Gillian Docherty, CEO at The Data Lab, says: “We don’t have the word ‘big’ in our title,” as she points to the skills needed to exploit what is undoubtedly a data opportunity that are in great demand but in short supply.
A report by e-skills UK revealed that between 2012 and 2017 some 132,000 jobs will be have been created in what it describes as the “big data field”. This is where The Data Lab comes in.
Docherty told an EMC panel of experts in Edinburgh: “We are all about enabling new collaborations between industry, public sector and universities, driven by common interests in the exploitation of data science to help develop a local ecosystem by building a cohesive data science community.”
A move by Dell SecureWorks to establish its new European Security Operations Centre (SOC) in Scotland is also addressing the skills gap.
To date it has equipped its state-of-the-art facility with around 150 research, engineering and security operations technologists and is busy recruiting more.
Safe handling of big data lies at the heart of the leading global information security services provider’s work, but vice president and general manager Michael Cote warns: “The threat landscape is constantly changing and organisations are realising security is no longer an IT issue but a business issue.”
Cote’s outfit acts as an extension to the IT team for many clients, providing the very best security protection together with latest intelligence data to combat threats.
“Here in Scotland we already have a quality team in place and are continuing to grow that team with some of the very best talent available,” he says.
The hub is equipped to handle European, Middle East and Africa (EMEA) wide and global roles.
Deputy First Minister and Cabinet Secretary for Finance, Constitution and Economy John Swinney officiated at the opening: “The launch of this cutting-edge facility here in Edinburgh is a huge endorsement of all that Scotland has to offer in terms of talent, skills and infrastructure,” he said.
Another initiative is Scotland’s first dedicated software skills academy.
The aim of CodeClan is to build on the country’s vibrant digital sector but recognising the global shortage of skills, with forecasts that Scotland could offer up to 11,000 job opportunities annually rising by 2,000 a year.
CodeClan’s recruitment executive Rebecca Heaney says: “Digital is part of everyday life and we aim to fast-track access into shaping that world with a CodeClan qualification creating countless career paths and giving students skills they can take anywhere.”
It is based on academies like New York’s FlatIron, and Stackademy in Berlin, and is backed by Scottish Government start-up funding as part of a £6.6m cash boost to Scotland’s IT sector.
Courses lasting 10 weeks start in October aimed at producing a continuous wave of web and mobile software developers.
Euan Robertson, CTO at Aquila Insight data analytics, says: “With the data he had available Henry Ford infamously said you could have any colour of car you want as long as it is black. Such an impersonal approach is now long gone.”

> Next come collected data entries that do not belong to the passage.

-- ==== Sys2Proof/Machine/Float.lean ====
section
/-!
DEFINITION. Float.lean: number formats, exact values, rounding and the arithmetic of one element
(spec/12_arithmetic.md R165 to R187).  Every result is an exact value rounded once.
-/
namespace Sys2Proof.Machine

open Sys2Proof

/-! ## Formats (R165, R167) -/

/-- A floating format: exponent bits, fraction bits, exponent bias, whether the top exponent holds infinity and NaNs
(E4M3 has one NaN pattern and no infinity). -/
structure Fmt where
  eb   : Nat
  mb   : Nat
  bias : Nat
  ieee : Bool
  deriving DecidableEq, Repr

def fmtF32 : Fmt := ⟨8, 23, 127, true⟩
def fmtF16 : Fmt := ⟨5, 10, 15, true⟩
def fmtBF16 : Fmt := ⟨8, 7, 127, true⟩
def fmtE5M2 : Fmt := ⟨5, 2, 15, true⟩
def fmtE4M3 : Fmt := ⟨4, 3, 7, false⟩

/-- The format of a type's elements. -/
def fmtOf : Ty → Fmt
  | .f16 => fmtF16
  | .h2 => fmtF16
  | .bf16 => fmtBF16
  | .b2 => fmtBF16
  | .e4m3 => fmtE4M3
  | .e5m2 => fmtE5M2
  | _ => fmtF32

/-- Width of an element. -/
def Fmt.w (f : Fmt) : Nat := 1 + f.eb + f.mb
/-- Magnitude pattern of infinity in an IEEE-like format. -/
def Fmt.infMag (f : Fmt) : Nat := (2 ^ f.eb - 1) * 2 ^ f.mb
/-- Magnitude pattern of the largest finite value. -/
def Fmt.maxMag (f : Fmt) : Nat := if f.ieee then f.infMag - 1 else 2 ^ (f.eb + f.mb) - 2
/-- The canonical NaN. -/
def Fmt.nan (f : Fmt) : Nat := if f.ieee then f.infMag + 2 ^ (f.mb - 1) else 2 ^ (f.eb + f.mb) - 1
/-- Exponent of the last place of a subnormal. -/
def Fmt.qmin (f : Fmt) : Int := 1 - (f.bias : Int) - f.mb
/-- Sign and magnitude made into a pattern. -/
def Fmt.pack (f : Fmt) (neg : Bool) (mag : Nat) : Nat := (if neg then 2 ^ (f.eb + f.mb) else 0) + mag

/-- An operand value: finite nonzero ones are (−1)^neg × m × 2^e. -/
inductive Fv
  | nan (signalling : Bool)
  | inf (neg : Bool)
  | zero (neg : Bool)
  | fin (neg : Bool) (m : Nat) (e : Int)
  deriving DecidableEq, Repr

/-- The value of a pattern (R165); daz: subnormals read as zero (R170). -/
def Fmt.read (f : Fmt) (daz : Bool) (x : Nat) : Fv :=
  let x := x % 2 ^ f.w
  let neg := decide (2 ^ (f.eb + f.mb) ≤ x)
  let mag := x % 2 ^ (f.eb + f.mb)
  let e := mag / 2 ^ f.mb
  let fr := mag % 2 ^ f.mb
  if f.maxMag < mag then
    if f.ieee && mag == f.infMag then .inf neg
    else .nan (f.ieee && fr / 2 ^ (f.mb - 1) % 2 == 0)
  else if mag = 0 then .zero neg
  else if e = 0 then (if daz then .zero neg else .fin neg fr f.qmin)
  else .fin neg (2 ^ f.mb + fr) (f.qmin + e - 1)

def Fv.isNan : Fv → Bool
  | .nan _ => true
  | _ => false
def Fv.isSig : Fv → Bool
  | .nan b => b
  | _ => false
def Fv.neg : Fv → Bool
  | .nan _ => false
  | .inf b => b
  | .zero b => b
  | .fin b _ _ => b

/-! ## Rounding (R169) -/

/-- Round up in magnitude?  n: the kept integer; rem of 2^sh is cut off, and more below it when sticky. -/
def roundUp (rm : Rm) (neg : Bool) (n rem sh : Nat) (sticky : Bool) : Bool :=
  let inexact := rem != 0 || sticky
  let half := 2 ^ (sh - 1)
  match rm with
  | .rz => false
  | .ru => !neg && inexact
  | .rd => neg && inexact
  | .rna => decide (half ≤ rem)
  | _ => decide (half < rem) || (rem == half && (sticky || n % 2 == 1))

Internet protocols are allowing new devices to be connected together almost daily.
“If we move or speak we generate data from the phones we use, TVs we watch, cars we drive, social conversations we have, games we playy, even the light bulbs we use,” says Robertson.
However, converting that activity into business value appears easier said than done.

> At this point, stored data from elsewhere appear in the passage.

def execYield (ctr : Ctr) (a b : BitVec 6) (sw : Bool) (s : State) : Host.Outcome State Fault Refusal :=
  withCur s fun gid g =>
    if !g.laneIdle then s
    else
      let t : BitVec 16 := (sVal s.picks g a.toNat).truncate 16
      let c := sPair s.picks g b.toNat
      if !codeTarget c then raiseS s gid g .illegal (illegalInfo false 7 0)
      else
        let g := lsynced s g
        if counterMet (counter g ctr) t then s.setGrp gid (g.goS (c.truncate 57) sw)
        else s.setGrp gid (g.waitS (.yield ctr t (c.truncate 57)) sw)

def execYieldReactivate (gid : Nat) (s : State) : Host.Outcome State Fault Refusal :=
  done (match s.grp gid with
    | some g =>
      match g.sc.wait with
      | some (.yield ctr t cont) => if mayWake g && counterMet (counter g ctr) t then endWait s gid false cont else s
      | _ => s
    | none => s)

/-! ## Barriers (R110) -/

def barAt (t : Team) (n : Nat) : Barrier := nthD default t.bars n
def setBar (t : Team) (n : Nat) (b : Barrier) : Team :=
  { t with bars := tabulate 16 fun i => if i = n then b else barAt t i }

/-- A release at TEAM scope may be sent: reads have returned, and, when the team is paired, writes are performed
(R251). -/
def teamRelease (s : State) (g : Group) : Bool :=
  g.sc.reads.isEmpty && (!farScope s g .team || (g.sc.covered s).isEmpty)

/-- The group has arrived already: it waits again for the same phase, or leaves when that phase is over (R316). -/
def barAgain (s : State) (gid : Nat) (g : Group) (t : Team) (n : Nat) (ph : Bool) (sw : Bool) : State :=
  let b := barAt t n
  if b.phase == ph then s.setGrp gid (g.waitS (.bar n) sw)
  else
    let g := { g with arrived := none, sc := g.sc.gain s b.cov }
    s.setGrp gid (g.nextS sw)

/-- Arrive at a barrier, with release semantics at TEAM scope. -/
def barArrive (s : State) (gid : Nat) (g : Group) (k : Nat) (t : Team) (n c : Nat) (sw : Bool) : State :=
  let b := barAt t n
  if !b.arr.isEmpty && b.arr.length == b.count then s
  else if !b.arr.isEmpty && b.count != c then raiseS s gid g .operand (opInfo 14)
  else
    let g := lsynced s g
    if !teamRelease s g then s
    else
      let s := released s gid
      let b := { b with count := c, arr := b.arr ++ [g.gidx], cov := live s (b.cov ++ g.sc.covered s) }
      (s.updTeam k fun t => setBar t n b).setGrp gid { g.waitS (.bar n) sw with arrived := some (n, b.phase) }

def execBar (a : BitVec 6) (n : BitVec 4) (sw : Bool) (s : State) : Host.Outcome State Fault Refusal :=
  withCur s fun gid g =>
    match g.tkey with
    | none => raiseS s gid g .role (roleInfo g)
    | some k =>
      match s.team k with
      | none => s
      | some t =>
        match g.arrived with
        | some (m, ph) => if m = n.toNat then barAgain s gid g t m ph sw else s
        | none =>
          let c := (sVal s.picks g a.toNat).toNat
          if c < 1 ∨ (s.desc g).groups < c then raiseS s gid g .operand (opInfo 14)
          else if !g.laneIdle then s
          else barArrive s gid g k t n.toNat c sw

/-- The phase's arrivals are complete: its groups leave with acquire semantics and the next phase begins. -/
def leaveBar (s : State) (lid : Nat) (tid : Option Nat) (n : Nat) (ph : Bool) (cov : List Nat) : State :=
  (s.groups.filter fun e => e.2.lid == lid && e.2.tid == tid && e.2.arrived == some (n, ph)
      && e.2.sc.wait == some (.bar n)).foldl
    (fun s e =>
      let s := s.updGrp e.1 fun g => { g with arrived := none, sc := g.sc.gain s cov }
      endWait s e.1 false (e.2.spc + 4)) s

def execBarrierRelease (team bar : Nat) (s : State) : Host.Outcome State Fault Refusal :=
  done (match s.team team with
    | none => s
    | some t =>
      let b := barAt t bar
      if bar < 16 ∧ b.arr.length = b.count ∧ 0 < b.count then
        let s := s.updTeam team fun t => setBar t bar ⟨0, [], !b.phase, b.cov⟩
        leaveBar s t.lid t.tid bar b.phase b.cov
      else s)

/-! ## Stage rings (R111, R112) -/

/-- A stage word: its address, nst of its ring (R111). -/
def stageAddr (x st : Nat) : Nat := x + 8 + 4 * st
/-- A stage word, and the number of stages, as a reader finds them; me: the source number of its own writes (R21). -/
def stageWord (s : State) (me : Nat) (d : KDesc) (t : Team) (x st : Nat) : W32 :=
  ofBytes 32 (spadBytes s me d t (stageAddr x st) 4)
def ringN (s : State) (me : Nat) (d : KDesc) (t : Team) (x : Nat) : Nat := leNat (spadBytes s me d t x 2)
/-- After a group has read a stage word, the writes that it has seen are performed (R250). -/
def stageSeen (s : State) (gid : Nat) (d : KDesc) (t : Team) (x st : Nat) : State :=
  readSpad s (spadSrc gid) (spadWords d t (stageAddr x st) 4)

/-- One arrival at a stage word: need and have as R112 counts them; none: rejected. -/
def arrive (w : W32) : Option W32 :=
  let need := (bits w 8 8).toNat
  let have_ := (bits w 0 8).toNat
  if need = 0 ∨ need ≤ have_ then none
  else if have_ + 1 = need then some ((w ^^^ 0x80000000#32) &&& 0xFFFFFF00#32)
  else some (w + 1)

/-- The releases counted at a stage word gain covers (R281). -/
def addRing (t : Team) (a : Nat) (cov : List Nat) : Team :=
  { t with rings := (t.rings.filter fun r => r.1 != a) ++
      [(a, ((t.rings.filter fun r => r.1 == a).flatMap (·.2)) ++ cov)] }
def ringCov (t : Team) (a : Nat) : List Nat := (t.rings.filter fun r => r.1 == a).flatMap (·.2)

Harvard Business Review warns turning insights from data analytics into competitive advantage requires changes many businesses may be incapable of making, and also that companies are not doing a good job with the information they already possess.
Simon Fielding-Turton, principal and founder of Aurea Consulting, says: “An avalanche of big data is threatening to engulf organisations so it’s vital to determine what use you want to make of the data, and also to be clear with clients, partners and staff about what is being gathered and to what end.
“Most organisations today already have a surfeit of information which they struggle to harness and this is only going to get more challenging.”
On the big data front something has got to give.